(Saved data entries)
Content starts
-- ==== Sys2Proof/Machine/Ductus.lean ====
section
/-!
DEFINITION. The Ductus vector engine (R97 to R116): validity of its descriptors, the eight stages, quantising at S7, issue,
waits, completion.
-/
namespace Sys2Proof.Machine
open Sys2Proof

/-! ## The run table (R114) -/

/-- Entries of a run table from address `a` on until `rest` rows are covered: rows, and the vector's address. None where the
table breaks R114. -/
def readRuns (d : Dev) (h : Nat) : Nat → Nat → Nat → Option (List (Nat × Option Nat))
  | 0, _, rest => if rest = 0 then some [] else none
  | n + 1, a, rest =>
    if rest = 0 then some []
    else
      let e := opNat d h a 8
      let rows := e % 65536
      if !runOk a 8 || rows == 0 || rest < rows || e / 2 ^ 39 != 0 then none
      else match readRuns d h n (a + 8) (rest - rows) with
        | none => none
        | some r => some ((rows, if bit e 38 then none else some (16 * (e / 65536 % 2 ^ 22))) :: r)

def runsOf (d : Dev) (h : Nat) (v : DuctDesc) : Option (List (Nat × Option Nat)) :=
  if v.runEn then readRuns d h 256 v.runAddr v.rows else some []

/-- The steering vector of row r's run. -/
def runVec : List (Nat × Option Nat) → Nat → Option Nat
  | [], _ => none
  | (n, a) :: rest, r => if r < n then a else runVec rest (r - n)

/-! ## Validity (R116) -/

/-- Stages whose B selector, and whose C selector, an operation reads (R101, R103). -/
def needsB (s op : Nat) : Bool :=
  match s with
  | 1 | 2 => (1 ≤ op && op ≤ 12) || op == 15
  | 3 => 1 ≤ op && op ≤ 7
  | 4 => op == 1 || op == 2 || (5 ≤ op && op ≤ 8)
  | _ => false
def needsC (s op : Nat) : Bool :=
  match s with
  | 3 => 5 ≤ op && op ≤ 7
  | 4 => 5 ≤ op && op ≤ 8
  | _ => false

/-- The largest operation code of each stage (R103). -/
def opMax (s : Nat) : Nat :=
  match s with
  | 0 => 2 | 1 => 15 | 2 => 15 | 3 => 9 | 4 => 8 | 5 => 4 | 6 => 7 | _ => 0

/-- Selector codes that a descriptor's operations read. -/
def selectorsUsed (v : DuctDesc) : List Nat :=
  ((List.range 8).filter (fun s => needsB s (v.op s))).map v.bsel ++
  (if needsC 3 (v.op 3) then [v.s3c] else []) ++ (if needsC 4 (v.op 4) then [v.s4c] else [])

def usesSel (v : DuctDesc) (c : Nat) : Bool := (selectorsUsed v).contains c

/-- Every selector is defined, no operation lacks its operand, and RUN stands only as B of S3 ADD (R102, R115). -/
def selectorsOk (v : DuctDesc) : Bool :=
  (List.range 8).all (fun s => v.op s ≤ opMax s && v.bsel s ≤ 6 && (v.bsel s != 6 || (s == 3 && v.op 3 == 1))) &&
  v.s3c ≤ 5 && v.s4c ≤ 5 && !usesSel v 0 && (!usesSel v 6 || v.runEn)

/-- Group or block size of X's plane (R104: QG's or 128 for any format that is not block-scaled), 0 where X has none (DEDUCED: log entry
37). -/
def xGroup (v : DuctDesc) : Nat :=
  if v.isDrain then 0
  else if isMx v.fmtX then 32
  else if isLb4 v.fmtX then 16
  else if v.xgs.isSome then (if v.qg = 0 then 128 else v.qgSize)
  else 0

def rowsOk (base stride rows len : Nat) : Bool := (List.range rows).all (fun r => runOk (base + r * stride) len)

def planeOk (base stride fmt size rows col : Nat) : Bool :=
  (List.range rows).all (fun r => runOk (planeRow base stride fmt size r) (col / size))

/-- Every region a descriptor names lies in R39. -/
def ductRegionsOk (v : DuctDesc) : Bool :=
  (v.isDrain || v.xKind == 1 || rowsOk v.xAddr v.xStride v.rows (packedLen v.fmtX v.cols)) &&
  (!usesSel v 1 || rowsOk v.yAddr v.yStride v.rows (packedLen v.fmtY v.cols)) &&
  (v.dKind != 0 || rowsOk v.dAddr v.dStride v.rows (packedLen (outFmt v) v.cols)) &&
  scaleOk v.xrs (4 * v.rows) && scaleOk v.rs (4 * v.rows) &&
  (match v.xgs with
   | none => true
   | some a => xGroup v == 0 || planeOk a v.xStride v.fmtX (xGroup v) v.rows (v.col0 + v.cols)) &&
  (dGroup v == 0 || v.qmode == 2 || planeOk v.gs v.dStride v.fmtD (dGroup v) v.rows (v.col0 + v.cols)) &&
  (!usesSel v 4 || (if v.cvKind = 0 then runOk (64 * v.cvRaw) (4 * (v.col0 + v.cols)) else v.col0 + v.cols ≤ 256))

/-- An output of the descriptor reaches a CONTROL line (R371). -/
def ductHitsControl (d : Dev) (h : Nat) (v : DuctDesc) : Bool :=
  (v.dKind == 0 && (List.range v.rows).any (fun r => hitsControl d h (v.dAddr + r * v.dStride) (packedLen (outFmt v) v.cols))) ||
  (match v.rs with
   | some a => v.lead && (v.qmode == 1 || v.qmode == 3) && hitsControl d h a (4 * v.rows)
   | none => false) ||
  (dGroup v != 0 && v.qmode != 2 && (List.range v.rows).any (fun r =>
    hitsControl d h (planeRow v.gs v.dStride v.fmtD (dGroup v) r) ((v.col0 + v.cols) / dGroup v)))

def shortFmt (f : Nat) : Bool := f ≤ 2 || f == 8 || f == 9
Content ends
WORK REQUIRED. Find each line above with the string "runEn", then report how many there are. Write only the number.

YOUR SOLUTION. 2